# Bike choice: Trek Elite 8.6 or cube Attention SL?



## _jac_ (Aug 30, 2014)

Hello everyone,

This is my first post on this forum! I'm a 'medium beginner', so bear with me 

My first MTB just got stolen, and am looking to replace it(I had a no name 26" hardtail with an entry level SR suntour fork).

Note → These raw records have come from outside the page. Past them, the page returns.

-- ==== Sys2Proof/Proofs/FlagInstructions.lean ====
section
/-! SUPPORT. The flag instructions (R133-R135, R288): what the junction forms, the attachment, and what an acquirer invalidates. -/

namespace Sys2Proof.Machine

/-! ## Attachments -/

section
variable {s t : State} {gran : Nat} {sil : Sil}

theorem attachTo_of_lost (lost : isLost s gran = true) : attachTo s gran sil = s := by
  unfold attachTo
  rw [if_pos lost]

/-- A flag that has an attachment, or whose slice has room for one, takes a silhouette (R133). -/
theorem attachTo_of_room (kept : isLost s gran = false)
    (room : (tget s.attach gran).isSome = true ∨ (sliceAttachments s (junctionOf s gran)).length < 64) :
    attachTo s gran sil = { s with
      attach := tput s.attach gran ⟨(tget s.attach gran).elim 0 Attachment.sil ||| sil, s.disp.seq⟩
      disp := { s.disp with seq := s.disp.seq + 1 } } := by
  have no : ¬ isLost s gran = true := by rw [kept]; exact Bool.false_ne_true
  have yes : ((tget s.attach gran).isSome || decide ((sliceAttachments s (junctionOf s gran)).length < 64)) = true := by
    simpa using room
  unfold attachTo
  dsimp only
  rw [if_neg no, if_pos yes, if_neg no]
  cases tget s.attach gran <;> rfl

theorem attachTo_attached (s : State) (gran : Nat) (sil : Sil) : attached s (attachTo s gran sil) gran sil := by
  refine ⟨fun kept none_ room => ?_, fun x kept found => ?_, fun lost => by rw [attachTo_of_lost lost]⟩
  · rw [attachTo_of_room kept (.inr room), none_]
    exact ⟨_, (tget_tput ..).trans (if_pos rfl), BitVec.zero_or⟩
  · rw [attachTo_of_room kept (.inl (by rw [found]; rfl)), found]
    exact ⟨_, (tget_tput ..).trans (if_pos rfl), rfl⟩

/-- Beside the attachments, attaching takes a place in the order alone. -/
theorem attachTo_frame (s : State) (gran : Nat) (sil : Sil) : attachTo s gran sil = { s with
    attach := (attachTo s gran sil).attach, lost := (attachTo s gran sil).lost
    disp := { s.disp with seq := (attachTo s gran sil).disp.seq } } := by
  unfold attachTo
  dsimp only
  split
  · rfl
  · split
    · split <;> rfl
    · split
      · split <;> rfl
      · split <;> rfl

end

/-! ## What an acquirer invalidates -/

section
variable {t r : Tbl Copy} {next : Nat → Copy}

/-- Lines that are being made whole: what `t` has stays, or goes if it is ordinary, and what comes in has in `t` a partner that is
pinned or a placeholder. -/
structure Whole (t r : Tbl Copy) : Prop where
  had : ∀ k c, tget t k = some c → tget r k = some c ∨ c.ordinary = true ∧ tget r k = none
  came : ∀ k c, tget t k = none → tget r k = some c → ∃ b, tget t (partner k) = some b ∧ b.ordinary = false

theorem partner_partner (k : Nat) : partner (partner k) = k := by
  unfold partner
  split <;> split <;> omega

theorem Whole.refl (t : Tbl Copy) : Whole t t where
  had _ _ h := .inl h
  came k c none_ some_ := by rw [none_] at some_; cases some_

theorem Whole.leave (h : Whole t r) {k : Nat} {c : Copy} (had : tget t k = some c) (ordinary : c.ordinary = true) : Whole t (tdel r k) where
  had m d hm := by
    rw [tget_tdel]
    split
    · next e =>
      rw [e, had] at hm
      cases hm
      exact .inr ⟨ordinary, rfl⟩
    · exact h.had m d hm
  came m d none_ some_ := by
    rw [tget_tdel] at some_
    split at some_
    · cases some_
    · exact h.came m d none_ some_

theorem Whole.join (h : Whole t r) {k : Nat} {c d : Copy} (had : tget t k = some c) (kept : c.ordinary = false)
    (alone : tget t (partner k) = none) : Whole t (tput r (partner k) d) where
  had m e hm := by
    rw [tget_tput]
    split
    · next same =>
      rw [same, alone] at hm
      cases hm
    · exact h.had m e hm
  came m e none_ some_ := by
    rw [tget_tput] at some_
    split at some_
    · next same =>
      rw [same, partner_partner]
      exact ⟨c, had, kept⟩
    · exact h.came m e none_ some_

theorem wholeLines_whole (next : Nat → Copy) (t : Tbl Copy) : Whole t (wholeLines next t) := by
  unfold wholeLines
  suffices all : ∀ (l : List (Nat × Copy)) r, Whole t r → Whole t (l.foldl _ r) from all t t (.refl t)
  intro l
  induction l with
  | nil => exact fun r h => h
  | cons x l ih =>
    intro r h
    refine ih _ ?_
    dsimp only
    split
    · next c had =>
      split
      · exact h
      · next alone =>
        split
        · next ordinary => exact h.leave had ordinary
        · next kept => exact h.join had (Bool.eq_false_of_not_eq_true kept) (by simpa using alone)
    · exact h

/-- After an invalidation with lines made whole, a granule that was to go is there only as a placeholder, pinned, or beside one (R135). -/
theorem invTbl_gone (next : Nat → Copy) (t : Tbl Copy) (p : Nat → Bool) {k : Nat} {c : Copy}
    (found : tget (wholeLines next (invTbl t p)) k = some c) (hit : p k = true) :
    c.ordinary = false ∨ ∃ b, tget (wholeLines next (invTbl t p)) (partner k) = some b ∧ b.ordinary = false := by
  have whole := wholeLines_whole next (invTbl t p)
  cases had : tget (invTbl t p) k with
  | some d =>
    rcases whole.had k d had with same | ⟨-, gone⟩
    · rw [same] at found
      cases found
      have kept := (List.mem_filter.mp (mem_of_tget had)).2
      exact .inl (by simpa [hit] using kept)
    · rw [gone] at found
      cases found
  | none =>
    obtain ⟨b, there, kept⟩ := whole.came k c had found
    rcases whole.had _ b there with same | ⟨ordinary, -⟩
    · exact .inr ⟨b, same, kept⟩
    · rw [kept] at ordinary
      cases ordinary

end

section
variable {s : State} {gran : Nat}

theorem invI1_i1 (s : State) (c : Nat) (p : Nat → Bool) :
    ∃ next, (coreAt (invI1 s c p) c).i1 = wholeLines next (invTbl (coreAt s c).i1 p) := by
  unfold invI1 setI1
  rw [coreAt_setCore, if_pos rfl]
  exact ⟨fun g => inward (peekI2 s (clusterOfCore c) g), rfl⟩

/-- An acquirer's invalidation of its core's I1 and its cluster's I2. -/
def invBoth (s : State) (p : Nat → Bool) : State := invI1 (invI2 s (curCluster s) p) (curCore s) p

theorem invBoth_copiesOnly (s : State) (p : Nat → Bool) : CopiesOnly s (invBoth s p) :=
  (invI2_copiesOnly ..).trans (invI1_copiesOnly ..)

theorem clusterOf_curCore (s : State) : clusterOfCore (curCore s) = curCluster s := by
  unfold clusterOfCore curCore curCluster coreOfSlot clusterOfSlot
  omega

/-- The state after an acquirer's invalidation, with a silhouette. -/
def applied (s : State) (p : Nat → Bool) (sil : Sil) : State := { invBoth s p with hart := { s.hart with sil := sil } }

theorem applySil_eq (s : State) (sil : Sil) : applySil s (curCore s) sil true = invBoth s (silMatches sil) := by
  unfold applySil
  dsimp only
  rw [clusterOf_curCore]
  rfl

theorem acquire_of_lost (lost : isLost s gran = true) : acquire s gran =
    applied s (fun _ => true) (BitVec.allOnes 1024) := if_pos lost

theorem acquire_of_attachment {a : Attachment} (kept : isLost s gran = false) (found : tget s.attach gran = some a) : acquire s gran =
    applied s (silMatches a.sil) (s.hart.sil ||| a.sil) := by
  unfold acquire
  dsimp only
  rw [if_neg (by rw [kept]; exact Bool.false_ne_true), found]
  dsimp only
  rw [applySil_eq]
  rfl

theorem acquire_of_none (kept : isLost s gran = false) (none_ : tget s.attach gran = none) : acquire s gran = s := by
  unfold acquire
  dsimp only
  rw [if_neg (by rw [kept]; exact Bool.false_ne_true), none_]

/-- What an acquirer's invalidation leaves in its I1 and its I2 (R135). -/
theorem applied_gone (s : State) (p : Nat → Bool) (sil : Sil) : (applied s p sil).hart.sil = sil ∧
    (∀ k c, tget (coreAt (applied s p sil) (curCore s)).i1 k = some c → p k = true → c.ordinary = false ∨
      ∃ b, tget (coreAt (applied s p sil) (curCore s)).i1 (partner k) = some b ∧ b.ordinary = false) ∧
    (∀ k c, tget (clusterAt (applied s p sil) (curCluster s)).i2 k = some c → p k = true → c.ordinary = false ∨
      ∃ b, tget (clusterAt (applied s p sil) (curCluster s)).i2 (partner k) = some b ∧ b.ordinary = false) := by
  obtain ⟨next, i1⟩ := invI1_i1 (invI2 s (curCluster s) p) (curCore s) p
  obtain ⟨next', i2⟩ := invI2_i2 s (curCluster s) p
  have same1 : (coreAt (applied s p sil) (curCore s)).i1 = _ := i1
  have same2 : (clusterAt (applied s p sil) (curCluster s)).i2 = _ := i2
  rw [same1, same2]
  exact ⟨rfl, fun k c => invTbl_gone _ _ _, fun k c => invTbl_gone _ _ _⟩

theorem acquire_acquired (s : State) (gran : Nat) : acquired (acquire s gran) gran s.hart.sil := by
  by_cases lost : isLost s gran = true
  · have kept : isLost s gran ≠ false := by rw [lost]; decide
    rw [acquire_of_lost lost]
    have gone := applied_gone s (fun _ => true) (BitVec.allOnes 1024)
    unfold acquired
    generalize BitVec.allOnes 1024 = ones at gone ⊢
    exact ⟨fun _ => gone, fun x h => absurd h kept, fun h => absurd h kept⟩
  · cases found : tget s.attach gran with
    | some a =>
      rw [acquire_of_attachment (Bool.eq_false_of_not_eq_true lost) found]
      refine ⟨fun h => absurd h lost, fun x _ same => ?_, fun _ none_ => ?_⟩
      · cases Option.some.inj (found.symm.trans same)
        exact applied_gone s _ _
      · cases found.symm.trans none_
    | none =>
      rw [acquire_of_none (Bool.eq_false_of_not_eq_true lost) found]
      refine ⟨fun h => absurd h lost, fun x _ same => ?_, fun _ _ => rfl⟩
      cases found.symm.trans same

/-- An acquirer changes inbound copies and its silhouette alone. -/
structure Acquires (s t : State) : Prop where
  whole : t = { s with hart := { s.hart with sil := t.hart.sil }, i3 := t.i3, cores := t.cores, clusters := t.clusters, tick := t.tick }
  copies : CopiesOnly s t

theorem acquire_acquires (s : State) (gran : Nat) : Acquires s (acquire s gran) := by
  have both (p : Nat → Bool) (sil : Sil) : Acquires s (applied s p sil) :=
    ⟨rfl, (invBoth_copiesOnly s p).core, (invBoth_copiesOnly s p).cluster⟩
  by_cases lost : isLost s gran = true
  · rw [acquire_of_lost lost]
    exact both ..
  · cases found : tget s.attach gran with
    | some a =>
      rw [acquire_of_attachment (Bool.eq_false_of_not_eq_true lost) found]
      exact both ..
    | none =>
      rw [acquire_of_none (Bool.eq_false_of_not_eq_true lost) found]
      exact ⟨rfl, .refl s⟩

I've been looking or a few weeks, and found a couple of interesting choices, and would like your input:

First one : 2015 Cube Attention SL 650b bike. main specs:


 fork Rock Shox XC 32 TK Solo Air, PopLoc, 100mm 
rear derailleur Shimano XT, RD-M781-DSGSL, Shadow 10-Speed, direct mount 
 front derailleur Shimano Deore FD-M611 Downswing, 31,8mm 
 shifters Shimano Deore SL-M610, Rapidfire-Plus 
 brake system Shimano BR-M355, Hydr. Disc Brake (160/160) 
Second choice: 2014 Trek Elite 8.6 26" bike. Main specs

Fork:RockShoxRebaRLw/SoloAir,remotelockout,100mmtravel 
FrontDerailleur:ShimanoDeore 
RearDerailleur:ShimanoXTShadow 
NumberofGears:30 
Shifters:ShimanoSLX 
FrontBrake:AvidElixir3hydraulicdisc 
RearBrake:AvidElixir3hydraulicdisc 

I can get the first for around 800 euros, and the second for 900 euros. (instead of 1300 it seems)

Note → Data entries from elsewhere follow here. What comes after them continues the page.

/-- R186: the largest magnitude of an element format. -/
theorem mxMax_real (format : mxFormat dst = true) : magReal (mxMax dst) =
    ((if dst = .e4m3 then 448 else if dst = .e5m2 then 57344 else if dst = .e2m1 then 6 else 127 / 64 : ℚ) : ℝ) := by
  cases dst <;> simp_all [mxFormat, magReal, mxMax] <;> norm_num

/-- R191 of a block: its scale field, from what its present elements are. -/
theorem blockScale_spec (format : mxFormat dst = true) (h : Hart) (b : ℕ) :
    let fmax : ℚ := if dst = .e4m3 then 448 else if dst = .e5m2 then 57344 else if dst = .e2m1 then 6 else 127 / 64
    let X := fun k => decodeExact src (groupElem h a src.bits k)
    let In := fun k => k / 32 = b ∧ k < h.vl.toNat
    ((∃ k, In k ∧ (X k).isFinite = false) → blockScale h src dst a b = 0xFF) ∧
    ((∀ k, In k → (X k).isFinite = true ∧ magnitude (X k) = 0) → blockScale h src dst a b = 0x7F) ∧
    ∀ t : ℤ, (∀ k, In k → (X k).isFinite = true ∧ magnitude (X k) ≤ fmax * 2 ^ t) →
      (∃ k, In k ∧ fmax * 2 ^ (t - 1) < magnitude (X k)) → (blockScale h src dst a b : ℤ) = max (-127) (min 127 t) + 127 := by
  intro fmax X In
  have elems : ∀ {P : Exact → Prop}, (∀ k, In k → P (X k)) → ∀ y ∈ blockElems h src a b, P y := fun all y inside => by
    obtain ⟨k, present, rfl⟩ := mem_blockElems.mp inside
    exact all k present
  have bound : ∀ (t : ℤ), magReal (mxMax dst) * 2 ^ t = ((fmax * 2 ^ t : ℚ) : ℝ) := fun t => by
    rw [mxMax_real format]
    push_cast
    rfl
  refine ⟨fun ⟨k, present, special⟩ => ?_, fun zero => mxScale_of_zero (elems zero), fun t fits ⟨k, present, needs⟩ => ?_⟩
  · exact mxScale_of_special ⟨X k, mem_blockElems.mpr ⟨k, present, rfl⟩, special⟩
  · refine mxScale_smallest (elems fun k present => ⟨(fits k present).1, ?_⟩)
      ⟨X k, mem_blockElems.mpr ⟨k, present, rfl⟩, ?_⟩
    · rw [bound]
      exact Rat.cast_le.mpr (fits k present).2
    · rw [bound]
      exact Rat.cast_lt.mpr needs

/-- Settles O33: the scale of a block is found between two powers of two, and the loops of `vquant` and `vdquant` write a
group. -/
theorem quantisation : Obligations.Quantisation := by
  intro s dst src d a x wide narrow_ h vl fmax bias bad X
  refine ⟨fun isBad => badOperand_of_vquant wide narrow_ (quantBad_iff.mpr isBad),
    fun isBad => badOperand_of_vdquant wide narrow_ (quantBad_iff.mpr isBad), fun good => ?_, fun good => ?_⟩
  · have short : (blockScales h src dst a).length ≤ 8 := by
      rw [blockScales_length]
      have := h.vl.isLt
      omega
    have scale : ∀ b, b < (vl + 31) / 32 →
        ((BitVec.ofNat 64 (packBytes (blockScales h src dst a))).extractLsb' (8 * b) 8).toNat = blockScale h src dst a b :=
      fun b below => by
        rw [extract_packBytes short, blockScales_getD below]
        exact Nat.mod_eq_of_lt (mxScale_le ..)
    refine ⟨BitVec.ofNat 64 (packBytes (blockScales h src dst a)), ?_,
      fun j above => getLsbD_packBytes (by rwa [blockScales_length]), fun b below => ?_⟩
    · refine convertsTo.congr (vquant_converts wide narrow_ (Bool.eq_false_iff.mpr (mt quantBad_iff.mp good))) fun k below => ?_
      have block : k / 32 < (vl + 31) / 32 := by
        have : k < vl := below
        omega
      beta_reduce
      rw [scale _ block, blockScales_getD block]
      rfl
    · beta_reduce
      rw [scale b below]
      exact blockScale_spec narrow_ h b
  · refine convertsTo.congr (vdquant_converts wide narrow_ (Bool.eq_false_iff.mpr (mt quantBad_iff.mp good))) fun k _ => ?_
    have byte : ((s.hart.xreg x).extractLsb' (8 * (k / 32)) 8).toNat % 256 =
        ((xreg s x).extractLsb' (8 * (k / 32)) 8).toNat := Nat.mod_eq_of_lt (BitVec.isLt _)
    rw [mxValue, byte]

end

end Sys2Proof.Machine
end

The problem is, I can try neither: the shops don't have them yet/ any more for my size.... I could be able to try the Cube one, but not for another 2 weeks

So my question is : is the elite 8.6 worth it? It seems obvious it's better with its Reba (right?), but for someone who does only medium/low difficulty trails, is it worth paying more?

Another thing: I know it's a long shot, but does anyone have the elite 8.6 (size 18.5) and is about 170cm 5'6" tall? I can't try it, so if I can at least get some feedback, it would be great! (I do know it's very subjective  )

Oh, and I'm not really concerned about the wheel size difference I've been riding a 26" for a while, and I tried a friend's 650b for a few minutes: couldn't really see the difference.

Thanks in advance for your input!

Jac


----------



## eb1888 (Jan 27, 2012)

I would feel it unlikely an 18.5 would be small enough for you. You could look at a Trek dealer for a similar bike to test ride for sizing.


----------



## _jac_ (Aug 30, 2014)

You're probably right, given what I just found on trek's website (Trek FAQ :: What size of bike do I need?)

When I gave the technician my height, he did say my size is available. Maybe I misheard?
Anyway, I'll follow your advice, and try some trek bikes for sizing.

Thanks!


----------



## _jac_ (Aug 30, 2014)

Well, 18.5 was indeed too big. 

Still, the dilemma isn't resolved yet! I've found another interesting deal: a Cube acid 29" 2014 for 785€. It's cheaper, and has rockshox Recon silver.

If it were a 650b, I wouldn't hesitate, but it's a 29er, and I'm not sure it's manoeuvrable for my size...

Anyway, I'll try it tomorrow. Opinions appreciated!


----------



## Welch621 (Mar 28, 2012)

I am about 5'7'' and I ride a 17.5 Superfly 7. Its a 29er but I love the bike, I tried the 18.5 in it and it just felt way too big for me. Its amazing what the inch difference can make. Right now im trying to sell the superfly though so i can get me a fuel ex in either 650b or 29er.


----------



## _jac_ (Aug 30, 2014)

An inch does matter, I guess it wasn't my lucky day. Anyway, The fuel ex seems very nice! (I'll get something like that one of these days, I'ts just too pricey/ 'high end' for me right now)


----------